Project Description: The Chicago Transit Authority (CTA) is interested in developing a data dashboard that displays the status of trains for its commuters. As their data engineer, I was tasked to build a real-time stream processing data pipeline that will allow the train arrival and passenger turnstile events emitted by devices installed by CTA at each train station to flow through the data pipeline into a Transit Status Dashboard. Shown below is the dashboard which shows the train arrivals, aggregated turnstile data and weather information.

dashbaord

Data description: There are three main data sources:

  • Information for each of the 230 stations is located in a Postgres database table called Station which needs to be leveraged to display station information on the dashboard.
    • Shown below is the screenshot of the first few rows: stations
  • The train arrival and passenger turnstile events are emitted by devices installed at each station.
    • Each train arrival event has the following fields: {"station_id", "train_id", "direction", "line", "train_status", "prev_station_id", "prev_direction"}
    • Each turnstile event has the following fields: {"station_id", "station_name", "line"}
  • The Weather data is periodically loaded by extracting the data from the REST endpoint.

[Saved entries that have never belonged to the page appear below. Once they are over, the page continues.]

-- ==== Sys2Proof/Machine/DataProcessing.lean ====
section
/-! DEFINITION. The ARM data processing instructions (41_arm_data_processing.md). -/

namespace Sys2Proof.Machine

/-- The result of a logical operation and the status register with its flags (41 R180). -/
def logicalOut (p : Psr) (r : Word) (b : Shifted) : Word × Psr := (r, p.logicalFlags r b.carry)

/-- The result of an arithmetic operation and the status register with its flags (41 R181). -/
def arithOut (p : Psr) (r : AddResult) : Word × Psr := (r.value, p.arithFlags r)

/-- The twelve operations that write a result (41 R179, R182 to R189, R194 to R197): the result, and the status register as
S = 1 leaves it. -/
def aluOut (op : AluOp) (p : Psr) (a : Word) (b : Shifted) : Word × Psr :=
  match op with
  | .and => logicalOut p (a &&& b.value) b
  | .eor => logicalOut p (a ^^^ b.value) b
  | .sub => arithOut p (addWithCarry a (~~~b.value) true)
  | .rsb => arithOut p (addWithCarry b.value (~~~a) true)
  | .add => arithOut p (addWithCarry a b.value false)
  | .adc => arithOut p (addWithCarry a b.value p.c)
  | .sbc => arithOut p (addWithCarry a (~~~b.value) p.c)
  | .rsc => arithOut p (addWithCarry b.value (~~~a) p.c)
  | .orr => logicalOut p (a ||| b.value) b
  | .mov => logicalOut p b.value b
  | .bic => logicalOut p (a &&& ~~~b.value) b
  | .mvn => logicalOut p (~~~b.value) b

/-- The status register that the four tests leave (41 R190 to R193). -/
def testOut (op : TestOp) (p : Psr) (a : Word) (b : Shifted) : Psr :=
  match op with
  | .tst => (logicalOut p (a &&& b.value) b).2
  | .teq => (logicalOut p (a ^^^ b.value) b).2
  | .cmp => (arithOut p (addWithCarry a (~~~b.value) true)).2
  | .cmn => (arithOut p (addWithCarry a b.value false)).2

/-- The skeleton of a result-writing operation (41 R178): operands first, then Rd and, with S = 1, the flags; Rd = R15 is a
branch, with S = 1 a return from an exception (41 R176). -/
def State.dataOp (s : State) (op : AluOp) (c : Cond) (sf : Bool) (rn rd : Reg) (o : Op2) : Result :=
  s.conditional c fun s =>
    if o.excluded then .refused .shiftAmountR15
    else
      let out := aluOut op s.cpsr (s.op1 rn o) (s.op2 o)
      if rd = 15#4 then
        if sf then s.exceptionReturn out.1 else .next (s.branch out.1)
      else .next ((s.writeReg rd out.1).withCpsr (if sf then out.2 else s.cpsr)).advance

/-- The P form of a test, Rd = R15 (41 R177, U22): no effect in User mode; in a mode with an SPSR it becomes the CPSR; System
mode has none (U6). A change of T is the write that 10 R37 forbids (U1). DEDUCED, log 28. -/
def State.testP (s : State) : Result :=
  if s.cpsr.m = modeUsr then .next s.advance
  else
    match s.spsr with
    | none => .fault .noSpsr
    | some p => if p.t = s.cpsr.t then .next (s.withCpsr p).advance else .fault .stateBitChanged

/-- The skeleton of a test (41 R177, R178). -/
def State.testOp (s : State) (op : TestOp) (c : Cond) (rn rd : Reg) (o : Op2) : Result :=
  s.conditional c fun s =>
    if o.excluded then .refused .shiftAmountR15
    else if rd = 15#4 then s.testP
    else .next (s.withCpsr (testOut op s.cpsr (s.op1 rn o) (s.op2 o))).advance

/-- AND, immediate operand 2 (41 R182). -/
def execAndImm (c : Cond) (sf : Bool) (rn rd : Reg) (rot : BitVec 4) (imm : BitVec 8) (s : State) : Result :=
  s.dataOp .and c sf rn rd (.imm rot imm)

/-- AND, operand 2 shifted by an immediate amount (41 R182). -/
def execAndShift (c : Cond) (sf : Bool) (rn rd : Reg) (amt : BitVec 5) (ty : ShiftType) (rm : Reg) (s : State) : Result :=
  s.dataOp .and c sf rn rd (.shift amt ty rm)

/-- AND, operand 2 shifted by a register amount (41 R182). -/
def execAndReg (c : Cond) (sf : Bool) (rn rd rs : Reg) (ty : ShiftType) (rm : Reg) (s : State) : Result :=
  s.dataOp .and c sf rn rd (.reg rs ty rm)

/-- EOR, immediate operand 2 (41 R183). -/
def execEorImm (c : Cond) (sf : Bool) (rn rd : Reg) (rot : BitVec 4) (imm : BitVec 8) (s : State) : Result :=
  s.dataOp .eor c sf rn rd (.imm rot imm)

/-- EOR, operand 2 shifted by an immediate amount (41 R183). -/
def execEorShift (c : Cond) (sf : Bool) (rn rd : Reg) (amt : BitVec 5) (ty : ShiftType) (rm : Reg) (s : State) : Result :=
  s.dataOp .eor c sf rn rd (.shift amt ty rm)

/-- EOR, operand 2 shifted by a register amount (41 R183). -/
def execEorReg (c : Cond) (sf : Bool) (rn rd rs : Reg) (ty : ShiftType) (rm : Reg) (s : State) : Result :=
  s.dataOp .eor c sf rn rd (.reg rs ty rm)

/-- SUB, immediate operand 2 (41 R184). -/
def execSubImm (c : Cond) (sf : Bool) (rn rd : Reg) (rot : BitVec 4) (imm : BitVec 8) (s : State) : Result :=
  s.dataOp .sub c sf rn rd (.imm rot imm)

/-- SUB, operand 2 shifted by an immediate amount (41 R184). -/
def execSubShift (c : Cond) (sf : Bool) (rn rd : Reg) (amt : BitVec 5) (ty : ShiftType) (rm : Reg) (s : State) : Result :=
  s.dataOp .sub c sf rn rd (.shift amt ty rm)

/-- SUB, operand 2 shifted by a register amount (41 R184). -/
def execSubReg (c : Cond) (sf : Bool) (rn rd rs : Reg) (ty : ShiftType) (rm : Reg) (s : State) : Result :=
  s.dataOp .sub c sf rn rd (.reg rs ty rm)

/-- RSB, immediate operand 2 (41 R185). -/
def execRsbImm (c : Cond) (sf : Bool) (rn rd : Reg) (rot : BitVec 4) (imm : BitVec 8) (s : State) : Result :=
  s.dataOp .rsb c sf rn rd (.imm rot imm)

/-- RSB, operand 2 shifted by an immediate amount (41 R185). -/
def execRsbShift (c : Cond) (sf : Bool) (rn rd : Reg) (amt : BitVec 5) (ty : ShiftType) (rm : Reg) (s : State) : Result :=
  s.dataOp .rsb c sf rn rd (.shift amt ty rm)

/-- RSB, operand 2 shifted by a register amount (41 R185). -/
def execRsbReg (c : Cond) (sf : Bool) (rn rd rs : Reg) (ty : ShiftType) (rm : Reg) (s : State) : Result :=
  s.dataOp .rsb c sf rn rd (.reg rs ty rm)

/-- ADD, immediate operand 2 (41 R186). -/
def execAddImm (c : Cond) (sf : Bool) (rn rd : Reg) (rot : BitVec 4) (imm : BitVec 8) (s : State) : Result :=
  s.dataOp .add c sf rn rd (.imm rot imm)

/-- ADD, operand 2 shifted by an immediate amount (41 R186). -/
def execAddShift (c : Cond) (sf : Bool) (rn rd : Reg) (amt : BitVec 5) (ty : ShiftType) (rm : Reg) (s : State) : Result :=
  s.dataOp .add c sf rn rd (.shift amt ty rm)

/-- ADD, operand 2 shifted by a register amount (41 R186). -/
def execAddReg (c : Cond) (sf : Bool) (rn rd rs : Reg) (ty : ShiftType) (rm : Reg) (s : State) : Result :=
  s.dataOp .add c sf rn rd (.reg rs ty rm)

/-- ADC, immediate operand 2 (41 R187). -/
def execAdcImm (c : Cond) (sf : Bool) (rn rd : Reg) (rot : BitVec 4) (imm : BitVec 8) (s : State) : Result :=
  s.dataOp .adc c sf rn rd (.imm rot imm)

/-- ADC, operand 2 shifted by an immediate amount (41 R187). -/
def execAdcShift (c : Cond) (sf : Bool) (rn rd : Reg) (amt : BitVec 5) (ty : ShiftType) (rm : Reg) (s : State) : Result :=
  s.dataOp .adc c sf rn rd (.shift amt ty rm)

/-- ADC, operand 2 shifted by a register amount (41 R187). -/
def execAdcReg (c : Cond) (sf : Bool) (rn rd rs : Reg) (ty : ShiftType) (rm : Reg) (s : State) : Result :=
  s.dataOp .adc c sf rn rd (.reg rs ty rm)

/-- SBC, immediate operand 2 (41 R188). -/
def execSbcImm (c : Cond) (sf : Bool) (rn rd : Reg) (rot : BitVec 4) (imm : BitVec 8) (s : State) : Result :=
  s.dataOp .sbc c sf rn rd (.imm rot imm)

/-- SBC, operand 2 shifted by an immediate amount (41 R188). -/
def execSbcShift (c : Cond) (sf : Bool) (rn rd : Reg) (amt : BitVec 5) (ty : ShiftType) (rm : Reg) (s : State) : Result :=
  s.dataOp .sbc c sf rn rd (.shift amt ty rm)

/-- SBC, operand 2 shifted by a register amount (41 R188). -/
def execSbcReg (c : Cond) (sf : Bool) (rn rd rs : Reg) (ty : ShiftType) (rm : Reg) (s : State) : Result :=
  s.dataOp .sbc c sf rn rd (.reg rs ty rm)

/-- RSC, immediate operand 2 (41 R189). -/
def execRscImm (c : Cond) (sf : Bool) (rn rd : Reg) (rot : BitVec 4) (imm : BitVec 8) (s : State) : Result :=
  s.dataOp .rsc c sf rn rd (.imm rot imm)

/-- RSC, operand 2 shifted by an immediate amount (41 R189). -/
def execRscShift (c : Cond) (sf : Bool) (rn rd : Reg) (amt : BitVec 5) (ty : ShiftType) (rm : Reg) (s : State) : Result :=
  s.dataOp .rsc c sf rn rd (.shift amt ty rm)

/-- RSC, operand 2 shifted by a register amount (41 R189). -/
def execRscReg (c : Cond) (sf : Bool) (rn rd rs : Reg) (ty : ShiftType) (rm : Reg) (s : State) : Result :=
  s.dataOp .rsc c sf rn rd (.reg rs ty rm)

/-- TST, immediate operand 2 (41 R190). -/
def execTstImm (c : Cond) (rn rd : Reg) (rot : BitVec 4) (imm : BitVec 8) (s : State) : Result :=
  s.testOp .tst c rn rd (.imm rot imm)

/-- TST, operand 2 shifted by an immediate amount (41 R190). -/
def execTstShift (c : Cond) (rn rd : Reg) (amt : BitVec 5) (ty : ShiftType) (rm : Reg) (s : State) : Result :=
  s.testOp .tst c rn rd (.shift amt ty rm)

/-- TST, operand 2 shifted by a register amount (41 R190). -/
def execTstReg (c : Cond) (rn rd rs : Reg) (ty : ShiftType) (rm : Reg) (s : State) : Result :=
  s.testOp .tst c rn rd (.reg rs ty rm)

/-- TEQ, immediate operand 2 (41 R191). -/
def execTeqImm (c : Cond) (rn rd : Reg) (rot : BitVec 4) (imm : BitVec 8) (s : State) : Result :=
  s.testOp .teq c rn rd (.imm rot imm)

/-- TEQ, operand 2 shifted by an immediate amount (41 R191). -/
def execTeqShift (c : Cond) (rn rd : Reg) (amt : BitVec 5) (ty : ShiftType) (rm : Reg) (s : State) : Result :=
  s.testOp .teq c rn rd (.shift amt ty rm)

/-- TEQ, operand 2 shifted by a register amount (41 R191). -/
def execTeqReg (c : Cond) (rn rd rs : Reg) (ty : ShiftType) (rm : Reg) (s : State) : Result :=
  s.testOp .teq c rn rd (.reg rs ty rm)

/-- CMP, immediate operand 2 (41 R192). -/
def execCmpImm (c : Cond) (rn rd : Reg) (rot : BitVec 4) (imm : BitVec 8) (s : State) : Result :=
  s.testOp .cmp c rn rd (.imm rot imm)

/-- CMP, operand 2 shifted by an immediate amount (41 R192). -/
def execCmpShift (c : Cond) (rn rd : Reg) (amt : BitVec 5) (ty : ShiftType) (rm : Reg) (s : State) : Result :=
  s.testOp .cmp c rn rd (.shift amt ty rm)

/-- CMP, operand 2 shifted by a register amount (41 R192). -/
def execCmpReg (c : Cond) (rn rd rs : Reg) (ty : ShiftType) (rm : Reg) (s : State) : Result :=
  s.testOp .cmp c rn rd (.reg rs ty rm)

/-- CMN, immediate operand 2 (41 R193). -/
def execCmnImm (c : Cond) (rn rd : Reg) (rot : BitVec 4) (imm : BitVec 8) (s : State) : Result :=
  s.testOp .cmn c rn rd (.imm rot imm)

/-- CMN, operand 2 shifted by an immediate amount (41 R193). -/
def execCmnShift (c : Cond) (rn rd : Reg) (amt : BitVec 5) (ty : ShiftType) (rm : Reg) (s : State) : Result :=
  s.testOp .cmn c rn rd (.shift amt ty rm)

/-- CMN, operand 2 shifted by a register amount (41 R193). -/
def execCmnReg (c : Cond) (rn rd rs : Reg) (ty : ShiftType) (rm : Reg) (s : State) : Result :=
  s.testOp .cmn c rn rd (.reg rs ty rm)

/-- ORR, immediate operand 2 (41 R194). -/
def execOrrImm (c : Cond) (sf : Bool) (rn rd : Reg) (rot : BitVec 4) (imm : BitVec 8) (s : State) : Result :=
  s.dataOp .orr c sf rn rd (.imm rot imm)

/-- ORR, operand 2 shifted by an immediate amount (41 R194). -/
def execOrrShift (c : Cond) (sf : Bool) (rn rd : Reg) (amt : BitVec 5) (ty : ShiftType) (rm : Reg) (s : State) : Result :=
  s.dataOp .orr c sf rn rd (.shift amt ty rm)

/-- ORR, operand 2 shifted by a register amount (41 R194). -/
def execOrrReg (c : Cond) (sf : Bool) (rn rd rs : Reg) (ty : ShiftType) (rm : Reg) (s : State) : Result :=
  s.dataOp .orr c sf rn rd (.reg rs ty rm)

/-- MOV, immediate operand 2 (41 R195). -/
def execMovImm (c : Cond) (sf : Bool) (rn rd : Reg) (rot : BitVec 4) (imm : BitVec 8) (s : State) : Result :=
  s.dataOp .mov c sf rn rd (.imm rot imm)

/-- MOV, operand 2 shifted by an immediate amount (41 R195). -/
def execMovShift (c : Cond) (sf : Bool) (rn rd : Reg) (amt : BitVec 5) (ty : ShiftType) (rm : Reg) (s : State) : Result :=
  s.dataOp .mov c sf rn rd (.shift amt ty rm)

/-- MOV, operand 2 shifted by a register amount (41 R195). -/
def execMovReg (c : Cond) (sf : Bool) (rn rd rs : Reg) (ty : ShiftType) (rm : Reg) (s : State) : Result :=
  s.dataOp .mov c sf rn rd (.reg rs ty rm)

/-- BIC, immediate operand 2 (41 R196). -/
def execBicImm (c : Cond) (sf : Bool) (rn rd : Reg) (rot : BitVec 4) (imm : BitVec 8) (s : State) : Result :=
  s.dataOp .bic c sf rn rd (.imm rot imm)

/-- BIC, operand 2 shifted by an immediate amount (41 R196). -/
def execBicShift (c : Cond) (sf : Bool) (rn rd : Reg) (amt : BitVec 5) (ty : ShiftType) (rm : Reg) (s : State) : Result :=
  s.dataOp .bic c sf rn rd (.shift amt ty rm)

/-- BIC, operand 2 shifted by a register amount (41 R196). -/
def execBicReg (c : Cond) (sf : Bool) (rn rd rs : Reg) (ty : ShiftType) (rm : Reg) (s : State) : Result :=
  s.dataOp .bic c sf rn rd (.reg rs ty rm)

/-- MVN, immediate operand 2 (41 R197). -/
def execMvnImm (c : Cond) (sf : Bool) (rn rd : Reg) (rot : BitVec 4) (imm : BitVec 8) (s : State) : Result :=
  s.dataOp .mvn c sf rn rd (.imm rot imm)

/-- MVN, operand 2 shifted by an immediate amount (41 R197). -/
def execMvnShift (c : Cond) (sf : Bool) (rn rd : Reg) (amt : BitVec 5) (ty : ShiftType) (rm : Reg) (s : State) : Result :=
  s.dataOp .mvn c sf rn rd (.shift amt ty rm)

/-- MVN, operand 2 shifted by a register amount (41 R197). -/
def execMvnReg (c : Cond) (sf : Bool) (rn rd rs : Reg) (ty : ShiftType) (rm : Reg) (s : State) : Result :=
  s.dataOp .mvn c sf rn rd (.reg rs ty rm)

end Sys2Proof.Machine
end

It has the following fields: {"temperature", "status"}

Project architecture:

Since our goal is to get data from disparate systems to the dashboard, we can make use of Kafka and its ecosystem as an intermediary. Shown below is the high-level architecture of the flow of data into and out of Kafka using various components of the Kafka ecosystem, such as: Kafka Connect to ingest data from the database, Kafka REST Proxy to interface with a REST endpoint, KSQL to aggregate turnstile data at each station, Faust to transform the stream/table before it is consumed by the web server application running the dashboard.

project-architecture

Project implementation:

The entire project is implemented in Python using confluent_kafka, faust, KSQL and other packages. The best way to understand the implementation is to focus on the producers first, then the role of stream processors in doing ETL and finally the consumers - which will load the data into the dashboard.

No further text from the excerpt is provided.